Идёт младший брат, а у киоска, у окошечка, только и людей, что одна старушенция. Спорит с бариста, сердится. Тот ей сдачи с крупной ассигнации не даёт, и в чашке чая, значит, отказывает. А старушка не унимается: «Хочу, - говорит, - чаю с лимоном, а твоё дело целовальное — потчевать, чем укажут». — «Да где я тебе сдачу достану! - с горя плачет подневольный торговец. - Хозяин только-только кассу вынул!» А бабка своё. Не стерпел младший брат — очень горячего кофе хотелось, да и братья ждут, он и говорит: «Дай ты этой лиходейке чаю, горемышный. Я за неё заплачу». Торговец и вовсе было не хотел поить бабку — такая сварливая, а избавиться от неё рад — дал. После взял младший брат свои эспрессо и пошёл от ларька. А старуха, спасибо не сказавши, чай хлебает и за благодетелем своим следом тащится. Идут: молодец высоконький — за деревца цепляется, старушка махонькая — об траву спотыкается. Дошли до братьев; старушка охнула: «Эвона, вас сколько! Ладно, всем троим помогу, за одну чашку чая. Да и то сказать, с бергамотом дал, паскудник, ни с лимоном… Вижу, молодцы вы добрые, хоть и бугаи. Сказывайте свою беду». — «Да, какая беда, бабушка, - говорит старший из братьев, - так, бединушка. Лет нам много, почитай, а жён нет. Мать ругается». — «И то правда, беда ваша не великая. Ан, и оставить, как есть, нельзя: не дело мужам без жён. Помогу».

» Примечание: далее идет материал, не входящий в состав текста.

-- ==== Sys2Proof/Proofs/RegisterEdits.lean ====
section
/-! SUPPORT. O19: rows that write one P, T or G register (R212, R217 to R219), and the fields of a descriptor (Table 5.6)
after one of them is replaced. -/

namespace Sys2Proof.Machine

/-! ### Rows that write one register -/

theorem setT_onlyRegs (u : Cpu) (n : Nat) (v : BitVec 256) : u.OnlyRegs (u.setT n v) := rfl

theorem setP_onlyRegs (u : Cpu) (n : Nat) (v : Bool) : u.OnlyRegs (u.setP n v) := rfl

theorem setG_onlyRegs (u : Cpu) (n : Nat) (v : BitVec 128) : u.OnlyRegs (u.setG n v) := rfl

section Row
variable {k op : Nat} {h : Hdr} {o : Slots} {s : State} {body : Ctx → State → Eff}

theorem runInstr_putT {v : BitVec 256} (he : Executes s k op h o)
    (hb : body (ctxOf s k op h o) (s.tagged k op h o) = putT (ctxOf s k op h o) (s.tagged k op h o) v) :
    let t := s.runInstr k op h o body
    OnlyCpu k s t ∧ Committed k (nextWord s k) s t ∧ SetsT k (regNo o 1) v s t ∧
      SameS (s.kiln k).cpu (t.kiln k).cpu ∧ SameP (s.kiln k).cpu (t.kiln k).cpu ∧
      SameG (s.kiln k).cpu (t.kiln k).cpu ∧ SameCtl (s.kiln k).cpu (t.kiln k).cpu := by
  obtain ⟨honly, hcpu⟩ := runInstr_writesRegs he hb fun u => setT_onlyRegs u (regNo o 1) v
  obtain ⟨hcommitted, hctl⟩ := committed_of_cpu hcpu
  refine ⟨honly, hcommitted, fun n => ?sets, fun n => ?s, fun n => ?p, fun n => ?g, hctl⟩
  case sets => exact (congrArg (fun u => Cpu.tReg u n) hcpu).trans (Cpu.setT_tReg ..)
  case s => simp [hcpu, Cpu.committedFrom, Cpu.sReg]
  case p => simp [hcpu, Cpu.committedFrom, Cpu.pReg]
  case g => simp [hcpu, Cpu.committedFrom, Cpu.gReg]

theorem runInstr_putP {v : Bool} (he : Executes s k op h o)
    (hb : body (ctxOf s k op h o) (s.tagged k op h o) = putP (ctxOf s k op h o) (s.tagged k op h o) v) :
    let t := s.runInstr k op h o body
    OnlyCpu k s t ∧ Committed k (nextWord s k) s t ∧ SetsP k (regNo o 1) v s t ∧
      SameS (s.kiln k).cpu (t.kiln k).cpu ∧ SameT (s.kiln k).cpu (t.kiln k).cpu ∧
      SameG (s.kiln k).cpu (t.kiln k).cpu ∧ SameCtl (s.kiln k).cpu (t.kiln k).cpu := by
  obtain ⟨honly, hcpu⟩ := runInstr_writesRegs he hb fun u => setP_onlyRegs u (regNo o 1) v
  obtain ⟨hcommitted, hctl⟩ := committed_of_cpu hcpu
  refine ⟨honly, hcommitted, fun n => ?sets, fun n => ?s, fun n => ?t, fun n => ?g, hctl⟩
  case sets => exact (congrArg (fun u => Cpu.pReg u n) hcpu).trans (Cpu.setP_pReg ..)
  case s => simp [hcpu, Cpu.committedFrom, Cpu.sReg]
  case t => simp [hcpu, Cpu.committedFrom, Cpu.tReg]
  case g => simp [hcpu, Cpu.committedFrom, Cpu.gReg]

theorem runInstr_setG {v : BitVec 128} (he : Executes s k op h o)
    (hb : body (ctxOf s k op h o) (s.tagged k op h o) =
      .next ((s.tagged k op h o).modCpu k fun u => u.setG (regNo o 1) v)) :
    let t := s.runInstr k op h o body
    OnlyCpu k s t ∧ Committed k (nextWord s k) s t ∧ SetsG k (regNo o 1) v s t ∧
      SameS (s.kiln k).cpu (t.kiln k).cpu ∧ SameT (s.kiln k).cpu (t.kiln k).cpu ∧
      SameP (s.kiln k).cpu (t.kiln k).cpu ∧ SameCtl (s.kiln k).cpu (t.kiln k).cpu := by
  obtain ⟨honly, hcpu⟩ := runInstr_writesRegs he hb fun u => setG_onlyRegs u (regNo o 1) v
  obtain ⟨hcommitted, hctl⟩ := committed_of_cpu hcpu
  refine ⟨honly, hcommitted, fun n => ?sets, fun n => ?s, fun n => ?t, fun n => ?p, hctl⟩
  case sets => exact (congrArg (fun u => Cpu.gReg u n) hcpu).trans (Cpu.setG_gReg ..)
  case s => simp [hcpu, Cpu.committedFrom, Cpu.sReg]
  case t => simp [hcpu, Cpu.committedFrom, Cpu.tReg]
  case p => simp [hcpu, Cpu.committedFrom, Cpu.pReg]

end Row

/-! ### Fields -/

theorem field_lt {w : Nat} (x : BitVec w) (hi lo : Nat) : field x hi lo < 2 ^ (hi + 1 - lo) :=
  Nat.mod_lt _ (Nat.two_pow_pos _)

theorem testBit_field {w : Nat} (x : BitVec w) (hi lo i : Nat) :
    (field x hi lo).testBit i = (decide (i < hi + 1 - lo) && x.getLsbD (lo + i)) := by
  rw [field, bitsOf, Nat.testBit_mod_two_pow, Nat.testBit_div_two_pow, BitVec.getLsbD, Nat.add_comm i lo]

theorem toNat_split {x hi lo : Nat} (h : lo ≤ hi) :
    x = x % 2 ^ lo + bitsOf x hi lo * 2 ^ lo + x / 2 ^ (hi + 1) * 2 ^ (hi + 1) := by
  have hpow : 2 ^ (hi + 1) = 2 ^ lo * 2 ^ (hi + 1 - lo) := by rw [← Nat.pow_add]; congr 1; omega
  have hlow := Nat.mod_add_div x (2 ^ lo)
  have hhigh := Nat.mod_add_div (x / 2 ^ lo) (2 ^ (hi + 1 - lo))
  rw [Nat.div_div_eq_div_mul, ← hpow] at hhigh
  calc x = x % 2 ^ lo + 2 ^ lo * (x / 2 ^ lo) := hlow.symm
    _ = x % 2 ^ lo + 2 ^ lo * (bitsOf x hi lo + 2 ^ (hi + 1 - lo) * (x / 2 ^ (hi + 1))) := by rw [bitsOf, hhigh]
    _ = _ := by rw [Nat.mul_add, ← Nat.mul_assoc, ← hpow]; ring

/-- The bits of a descriptor with one field replaced. -/
theorem putField_getLsbD (t : BitVec 256) {hi lo : Nat} (hlo : lo ≤ hi) (hhi : hi < 256) (v i : Nat) :
    (putField t hi lo v).getLsbD i = if lo ≤ i ∧ i ≤ hi then v.testBit (i - lo) else t.getLsbD i := by
  have hlow : t.toNat % 2 ^ lo < 2 ^ lo := Nat.mod_lt _ (Nat.two_pow_pos _)
  have hnew : v % 2 ^ (hi + 1 - lo) < 2 ^ (hi + 1 - lo) := Nat.mod_lt _ (Nat.two_pow_pos _)
  have hpow : 2 ^ (hi + 1) = 2 ^ lo * 2 ^ (hi + 1 - lo) := by rw [← Nat.pow_add]; congr 1; omega
  have hsum : t.toNat - field t hi lo * 2 ^ lo + v % 2 ^ (hi + 1 - lo) * 2 ^ lo =
      2 ^ lo * (2 ^ (hi + 1 - lo) * (t.toNat / 2 ^ (hi + 1)) + v % 2 ^ (hi + 1 - lo)) + t.toNat % 2 ^ lo := by
    have hsplit := toNat_split (x := t.toNat) hlo
    have hprod : t.toNat / 2 ^ (hi + 1) * 2 ^ (hi + 1) =
        2 ^ lo * (2 ^ (hi + 1 - lo) * (t.toNat / 2 ^ (hi + 1))) := by rw [hpow]; ring
    rw [hprod] at hsplit
    rw [Nat.mul_add, Nat.mul_comm (2 ^ lo) (v % _), field]
    omega
  rw [putField, hsum, BitVec.getLsbD_ofNat, Nat.testBit_two_pow_mul_add _ hlow, Nat.testBit_two_pow_mul_add _ hnew,
    Nat.testBit_mod_two_pow, Nat.testBit_mod_two_pow, Nat.testBit_div_two_pow, BitVec.getLsbD]
  by_cases hi256 : i < 256
  · by_cases hbelow : i < lo
    · simp [hi256, hbelow, show ¬ lo ≤ i by omega]
    · by_cases hin : i ≤ hi
      · simp [hi256, hbelow, show lo ≤ i by omega, hin, show i - lo < hi + 1 - lo by omega]
      · simp [hi256, hbelow, hin, show ¬ i - lo < hi + 1 - lo by omega,
          show i - lo - (hi + 1 - lo) + (hi + 1) = i by omega]
  · have hbig : t.toNat.testBit i = false :=
      Nat.testBit_lt_two_pow (Nat.lt_of_lt_of_le t.isLt (Nat.pow_le_pow_right (by decide) (by omega)))
    simp [hi256, hbig, show ¬ i ≤ hi by omega]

«Ты, - говорит она старшему брату, - какую жену хочешь?» — «Да, хоть какую, - отвечает, - только не совсем уж кикимора, да заботливая; за детьми чтоб глядела больше, чем за собой. А другого ничего не надо». «Упс, - молвит ему старушка. - Это совсем просто. Это тебе надо брать с приплодом уже. Такая на первом супруге ожглась, впредь смирнее будет. Ты устройся, милый, в детский сад охранником. К одиноким мамашам присматривайся. Какая с малышом день ко дню терпеливая, не кричит, не дёргается, та тебе и нужна. Такая тебе ещё детей воз народит — все в заботе будут». — «Да как я туда охранником устроюсь, старая? Охранников во все ДОУ ЧОПовцы назначают, у которых с детсадом договор». — «Ну-у, милок, ты совсем без труда рыбки хочешь. Пройди курсы, получи лицензию, устройся в ЧОП, а тогда уж...»
Отвернулась от него старушка к другому брату: «А ты, средний бычок, какую суженую себе хочешь?» — «А я, - смеётся средний сын над чудной старушкой, - а по мне, пускай она за дитём вполглаза смотрит, пускай отродясь щей не варит, только бы красивая. С фигурой стройной, рельефной, опосля родов быстро восстанавливающейся. Поесть я и в столовой могу, а за дитём и бабушки присмотрят, али вон нянька внаймы».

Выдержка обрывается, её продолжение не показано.